Go to the line below containing "m f).tb = s.tb := rfl" and print exactly from there through the line containing "theorem updRa_jx (m", both included. Print nothing else.

# # # #

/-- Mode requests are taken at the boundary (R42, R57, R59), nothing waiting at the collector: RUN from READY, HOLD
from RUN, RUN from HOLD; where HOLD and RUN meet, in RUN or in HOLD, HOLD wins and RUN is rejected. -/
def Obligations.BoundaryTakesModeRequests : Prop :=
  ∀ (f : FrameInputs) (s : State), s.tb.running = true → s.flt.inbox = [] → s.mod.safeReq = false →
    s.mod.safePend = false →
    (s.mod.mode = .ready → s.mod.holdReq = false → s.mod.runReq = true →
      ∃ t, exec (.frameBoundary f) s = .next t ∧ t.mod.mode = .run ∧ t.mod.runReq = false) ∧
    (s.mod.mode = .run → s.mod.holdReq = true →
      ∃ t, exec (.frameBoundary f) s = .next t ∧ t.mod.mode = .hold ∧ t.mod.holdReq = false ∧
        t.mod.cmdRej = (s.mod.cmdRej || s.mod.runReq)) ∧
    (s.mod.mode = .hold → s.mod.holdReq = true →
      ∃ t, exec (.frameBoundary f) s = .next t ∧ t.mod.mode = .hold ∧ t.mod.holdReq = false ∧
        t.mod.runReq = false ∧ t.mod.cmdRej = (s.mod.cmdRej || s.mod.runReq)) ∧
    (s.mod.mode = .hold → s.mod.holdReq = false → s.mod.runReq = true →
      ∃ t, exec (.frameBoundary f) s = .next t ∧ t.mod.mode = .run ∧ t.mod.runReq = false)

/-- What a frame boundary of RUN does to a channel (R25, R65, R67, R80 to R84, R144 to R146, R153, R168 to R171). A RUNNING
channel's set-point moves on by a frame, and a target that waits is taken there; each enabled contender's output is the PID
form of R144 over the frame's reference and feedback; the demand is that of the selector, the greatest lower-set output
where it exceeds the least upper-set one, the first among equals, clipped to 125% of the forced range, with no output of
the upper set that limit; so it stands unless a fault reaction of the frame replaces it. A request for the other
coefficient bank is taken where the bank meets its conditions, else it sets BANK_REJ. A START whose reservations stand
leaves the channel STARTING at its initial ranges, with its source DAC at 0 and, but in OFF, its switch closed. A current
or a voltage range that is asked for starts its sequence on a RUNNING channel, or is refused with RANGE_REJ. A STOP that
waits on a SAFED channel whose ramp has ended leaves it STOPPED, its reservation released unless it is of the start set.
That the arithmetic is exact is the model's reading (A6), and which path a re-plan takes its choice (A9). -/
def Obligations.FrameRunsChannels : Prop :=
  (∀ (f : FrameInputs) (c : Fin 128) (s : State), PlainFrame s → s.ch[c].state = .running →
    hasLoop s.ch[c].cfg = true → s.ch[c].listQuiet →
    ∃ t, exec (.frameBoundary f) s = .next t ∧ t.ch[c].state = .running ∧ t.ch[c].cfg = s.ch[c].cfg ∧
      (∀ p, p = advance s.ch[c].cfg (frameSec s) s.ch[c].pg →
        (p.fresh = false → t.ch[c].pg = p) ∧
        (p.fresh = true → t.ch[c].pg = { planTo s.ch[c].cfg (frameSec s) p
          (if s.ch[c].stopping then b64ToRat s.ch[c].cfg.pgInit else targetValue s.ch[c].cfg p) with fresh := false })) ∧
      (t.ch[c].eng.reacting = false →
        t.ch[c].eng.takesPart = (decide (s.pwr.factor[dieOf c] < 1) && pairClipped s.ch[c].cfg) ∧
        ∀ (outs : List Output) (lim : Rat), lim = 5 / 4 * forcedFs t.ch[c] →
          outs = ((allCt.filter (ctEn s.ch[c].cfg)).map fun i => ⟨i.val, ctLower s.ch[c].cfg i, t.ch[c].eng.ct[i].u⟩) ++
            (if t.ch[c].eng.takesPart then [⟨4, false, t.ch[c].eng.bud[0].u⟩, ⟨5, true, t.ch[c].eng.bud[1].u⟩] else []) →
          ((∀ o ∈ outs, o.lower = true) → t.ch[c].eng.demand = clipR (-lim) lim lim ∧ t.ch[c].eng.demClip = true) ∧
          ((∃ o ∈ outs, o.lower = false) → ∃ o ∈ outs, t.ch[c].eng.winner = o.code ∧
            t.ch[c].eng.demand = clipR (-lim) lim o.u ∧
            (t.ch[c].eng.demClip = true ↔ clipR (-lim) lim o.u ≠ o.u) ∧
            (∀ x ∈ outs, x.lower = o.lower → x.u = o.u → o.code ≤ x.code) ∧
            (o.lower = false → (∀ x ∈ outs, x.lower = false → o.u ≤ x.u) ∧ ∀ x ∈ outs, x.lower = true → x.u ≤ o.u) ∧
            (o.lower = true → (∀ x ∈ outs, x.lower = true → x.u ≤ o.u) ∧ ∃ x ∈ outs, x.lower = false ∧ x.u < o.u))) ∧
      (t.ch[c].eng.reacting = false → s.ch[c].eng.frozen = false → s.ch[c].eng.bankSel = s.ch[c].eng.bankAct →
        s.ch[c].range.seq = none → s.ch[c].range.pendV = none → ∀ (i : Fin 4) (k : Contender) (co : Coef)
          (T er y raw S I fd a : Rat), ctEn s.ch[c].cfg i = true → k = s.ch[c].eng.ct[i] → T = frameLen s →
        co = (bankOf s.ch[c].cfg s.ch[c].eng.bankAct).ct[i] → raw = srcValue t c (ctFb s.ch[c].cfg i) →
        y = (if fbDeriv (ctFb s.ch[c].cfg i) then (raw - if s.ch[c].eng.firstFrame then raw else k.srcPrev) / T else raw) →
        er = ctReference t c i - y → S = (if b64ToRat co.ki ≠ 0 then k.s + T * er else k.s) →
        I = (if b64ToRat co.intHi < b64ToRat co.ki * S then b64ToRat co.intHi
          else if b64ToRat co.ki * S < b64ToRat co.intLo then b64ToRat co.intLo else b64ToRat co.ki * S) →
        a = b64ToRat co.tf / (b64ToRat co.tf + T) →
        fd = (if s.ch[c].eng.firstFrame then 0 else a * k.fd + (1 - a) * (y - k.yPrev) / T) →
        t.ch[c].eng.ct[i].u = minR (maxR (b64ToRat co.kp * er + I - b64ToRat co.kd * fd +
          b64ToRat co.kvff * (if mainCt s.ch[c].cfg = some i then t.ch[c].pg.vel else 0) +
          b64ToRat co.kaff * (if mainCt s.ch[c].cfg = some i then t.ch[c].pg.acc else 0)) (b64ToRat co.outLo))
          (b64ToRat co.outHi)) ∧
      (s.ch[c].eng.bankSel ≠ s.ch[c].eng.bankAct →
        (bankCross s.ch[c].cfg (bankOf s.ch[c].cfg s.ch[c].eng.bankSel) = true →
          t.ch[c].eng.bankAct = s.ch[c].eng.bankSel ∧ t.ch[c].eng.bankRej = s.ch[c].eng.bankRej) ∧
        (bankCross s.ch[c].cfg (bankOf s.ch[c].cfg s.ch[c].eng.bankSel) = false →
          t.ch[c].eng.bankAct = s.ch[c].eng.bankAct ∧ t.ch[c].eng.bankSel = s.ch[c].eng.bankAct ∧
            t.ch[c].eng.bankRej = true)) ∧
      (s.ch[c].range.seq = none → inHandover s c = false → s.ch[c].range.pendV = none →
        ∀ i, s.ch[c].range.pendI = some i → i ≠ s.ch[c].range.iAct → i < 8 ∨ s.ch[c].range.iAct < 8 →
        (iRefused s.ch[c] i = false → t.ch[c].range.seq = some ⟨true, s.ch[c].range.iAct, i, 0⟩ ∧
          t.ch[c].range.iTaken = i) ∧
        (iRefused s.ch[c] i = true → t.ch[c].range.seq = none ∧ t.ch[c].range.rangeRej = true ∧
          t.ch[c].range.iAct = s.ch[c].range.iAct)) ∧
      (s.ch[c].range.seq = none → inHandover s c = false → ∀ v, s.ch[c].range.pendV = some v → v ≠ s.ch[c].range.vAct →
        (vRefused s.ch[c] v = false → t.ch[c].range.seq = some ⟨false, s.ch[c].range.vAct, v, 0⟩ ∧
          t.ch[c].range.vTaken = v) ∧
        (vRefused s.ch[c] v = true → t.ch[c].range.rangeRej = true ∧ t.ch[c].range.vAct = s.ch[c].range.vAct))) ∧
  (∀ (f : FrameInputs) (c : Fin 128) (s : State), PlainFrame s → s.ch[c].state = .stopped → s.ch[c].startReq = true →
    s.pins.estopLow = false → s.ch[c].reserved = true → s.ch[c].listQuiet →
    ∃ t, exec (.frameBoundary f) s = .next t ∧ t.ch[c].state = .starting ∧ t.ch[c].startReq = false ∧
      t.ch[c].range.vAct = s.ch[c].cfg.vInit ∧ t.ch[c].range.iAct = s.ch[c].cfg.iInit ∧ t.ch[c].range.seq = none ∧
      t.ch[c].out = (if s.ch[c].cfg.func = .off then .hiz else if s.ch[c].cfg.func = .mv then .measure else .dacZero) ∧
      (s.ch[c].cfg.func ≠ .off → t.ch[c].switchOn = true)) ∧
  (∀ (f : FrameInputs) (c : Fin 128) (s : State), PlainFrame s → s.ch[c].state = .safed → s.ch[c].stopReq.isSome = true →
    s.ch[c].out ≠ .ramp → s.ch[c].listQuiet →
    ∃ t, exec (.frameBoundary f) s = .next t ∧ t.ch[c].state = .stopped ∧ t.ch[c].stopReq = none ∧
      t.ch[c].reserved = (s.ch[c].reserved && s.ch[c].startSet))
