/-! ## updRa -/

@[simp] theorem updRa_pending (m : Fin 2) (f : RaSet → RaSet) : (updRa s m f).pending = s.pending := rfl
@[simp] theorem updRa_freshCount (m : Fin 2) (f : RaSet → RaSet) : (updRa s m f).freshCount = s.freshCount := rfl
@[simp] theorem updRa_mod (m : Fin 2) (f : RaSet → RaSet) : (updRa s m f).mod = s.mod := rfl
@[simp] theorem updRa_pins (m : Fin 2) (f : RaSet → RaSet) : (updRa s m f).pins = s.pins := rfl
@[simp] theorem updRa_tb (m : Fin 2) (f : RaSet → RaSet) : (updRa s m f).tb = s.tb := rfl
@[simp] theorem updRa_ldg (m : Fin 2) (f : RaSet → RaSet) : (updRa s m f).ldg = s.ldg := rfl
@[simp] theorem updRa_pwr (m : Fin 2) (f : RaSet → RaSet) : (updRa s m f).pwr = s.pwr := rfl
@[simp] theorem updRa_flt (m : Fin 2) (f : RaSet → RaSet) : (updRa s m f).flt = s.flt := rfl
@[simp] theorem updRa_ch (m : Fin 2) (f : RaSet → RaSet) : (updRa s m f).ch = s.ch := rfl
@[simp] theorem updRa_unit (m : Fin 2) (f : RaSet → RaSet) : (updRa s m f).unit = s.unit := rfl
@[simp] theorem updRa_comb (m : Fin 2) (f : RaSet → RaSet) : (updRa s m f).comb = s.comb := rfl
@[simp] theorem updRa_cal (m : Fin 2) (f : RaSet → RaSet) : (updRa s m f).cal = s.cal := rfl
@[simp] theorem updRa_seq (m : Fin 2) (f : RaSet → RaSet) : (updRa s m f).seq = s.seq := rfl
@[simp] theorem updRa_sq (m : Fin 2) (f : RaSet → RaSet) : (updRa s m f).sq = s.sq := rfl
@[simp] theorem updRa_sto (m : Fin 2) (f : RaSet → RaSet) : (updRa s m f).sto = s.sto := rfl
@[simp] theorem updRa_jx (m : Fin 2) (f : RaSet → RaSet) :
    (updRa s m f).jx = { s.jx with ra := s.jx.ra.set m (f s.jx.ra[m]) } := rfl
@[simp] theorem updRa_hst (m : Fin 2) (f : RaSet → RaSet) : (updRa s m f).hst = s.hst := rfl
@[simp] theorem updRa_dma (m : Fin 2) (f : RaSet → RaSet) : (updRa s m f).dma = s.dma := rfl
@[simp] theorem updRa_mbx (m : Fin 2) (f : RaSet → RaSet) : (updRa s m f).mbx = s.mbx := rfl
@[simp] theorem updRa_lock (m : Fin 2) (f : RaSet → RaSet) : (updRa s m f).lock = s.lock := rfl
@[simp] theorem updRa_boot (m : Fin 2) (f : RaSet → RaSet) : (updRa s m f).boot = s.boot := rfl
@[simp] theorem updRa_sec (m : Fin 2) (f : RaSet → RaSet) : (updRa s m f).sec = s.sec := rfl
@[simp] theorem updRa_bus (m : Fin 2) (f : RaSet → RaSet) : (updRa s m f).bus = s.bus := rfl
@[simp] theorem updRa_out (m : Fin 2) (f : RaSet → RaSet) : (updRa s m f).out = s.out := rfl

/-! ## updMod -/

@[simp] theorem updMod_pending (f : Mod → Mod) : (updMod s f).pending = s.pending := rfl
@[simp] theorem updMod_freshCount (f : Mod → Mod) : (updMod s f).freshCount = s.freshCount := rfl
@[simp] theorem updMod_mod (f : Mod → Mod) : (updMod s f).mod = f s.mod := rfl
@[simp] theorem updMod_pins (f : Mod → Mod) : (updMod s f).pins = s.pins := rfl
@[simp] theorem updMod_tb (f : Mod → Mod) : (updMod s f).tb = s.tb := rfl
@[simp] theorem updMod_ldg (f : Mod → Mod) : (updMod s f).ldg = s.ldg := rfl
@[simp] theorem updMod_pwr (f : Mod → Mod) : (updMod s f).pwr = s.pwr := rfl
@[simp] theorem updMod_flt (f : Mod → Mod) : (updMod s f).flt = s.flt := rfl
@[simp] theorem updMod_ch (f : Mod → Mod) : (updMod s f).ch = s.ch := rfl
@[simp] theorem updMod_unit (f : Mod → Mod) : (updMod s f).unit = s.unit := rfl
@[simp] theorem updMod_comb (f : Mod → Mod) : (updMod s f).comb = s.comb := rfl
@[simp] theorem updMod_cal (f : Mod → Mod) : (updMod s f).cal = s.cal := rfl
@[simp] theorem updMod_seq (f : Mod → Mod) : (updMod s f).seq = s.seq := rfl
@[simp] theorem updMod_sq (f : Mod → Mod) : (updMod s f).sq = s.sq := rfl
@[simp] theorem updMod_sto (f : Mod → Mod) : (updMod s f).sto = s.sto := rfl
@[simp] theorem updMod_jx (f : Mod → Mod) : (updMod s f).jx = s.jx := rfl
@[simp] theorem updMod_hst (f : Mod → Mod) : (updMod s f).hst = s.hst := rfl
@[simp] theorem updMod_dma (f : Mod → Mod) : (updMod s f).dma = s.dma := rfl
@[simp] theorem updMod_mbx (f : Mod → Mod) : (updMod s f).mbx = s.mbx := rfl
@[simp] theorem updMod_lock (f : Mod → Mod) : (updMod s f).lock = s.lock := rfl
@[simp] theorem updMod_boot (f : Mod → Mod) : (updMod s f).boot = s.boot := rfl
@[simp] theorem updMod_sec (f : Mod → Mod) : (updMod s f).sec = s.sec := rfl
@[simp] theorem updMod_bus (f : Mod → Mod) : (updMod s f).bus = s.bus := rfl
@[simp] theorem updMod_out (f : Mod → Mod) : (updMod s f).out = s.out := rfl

# # # #

Solution for this task:
@[simp] theorem updRa_tb (m : Fin 2) (f : RaSet → RaSet) : (updRa s m f).tb = s.tb := rfl
@[simp] theorem updRa_ldg (m : Fin 2) (f : RaSet → RaSet) : (updRa s m f).ldg = s.ldg := rfl
@[simp] theorem updRa_pwr (m : Fin 2) (f : RaSet → RaSet) : (updRa s m f).pwr = s.pwr := rfl
@[simp] theorem updRa_flt (m : Fin 2) (f : RaSet → RaSet) : (updRa s m f).flt = s.flt := rfl
@[simp] theorem updRa_ch (m : Fin 2) (f : RaSet → RaSet) : (updRa s m f).ch = s.ch := rfl
@[simp] theorem updRa_unit (m : Fin 2) (f : RaSet → RaSet) : (updRa s m f).unit = s.unit := rfl
@[simp] theorem updRa_comb (m : Fin 2) (f : RaSet → RaSet) : (updRa s m f).comb = s.comb := rfl
@[simp] theorem updRa_cal (m : Fin 2) (f : RaSet → RaSet) : (updRa s m f).cal = s.cal := rfl
@[simp] theorem updRa_seq (m : Fin 2) (f : RaSet → RaSet) : (updRa s m f).seq = s.seq := rfl
@[simp] theorem updRa_sq (m : Fin 2) (f : RaSet → RaSet) : (updRa s m f).sq = s.sq := rfl
@[simp] theorem updRa_sto (m : Fin 2) (f : RaSet → RaSet) : (updRa s m f).sto = s.sto := rfl
@[simp] theorem updRa_jx (m : Fin 2) (f : RaSet → RaSet) :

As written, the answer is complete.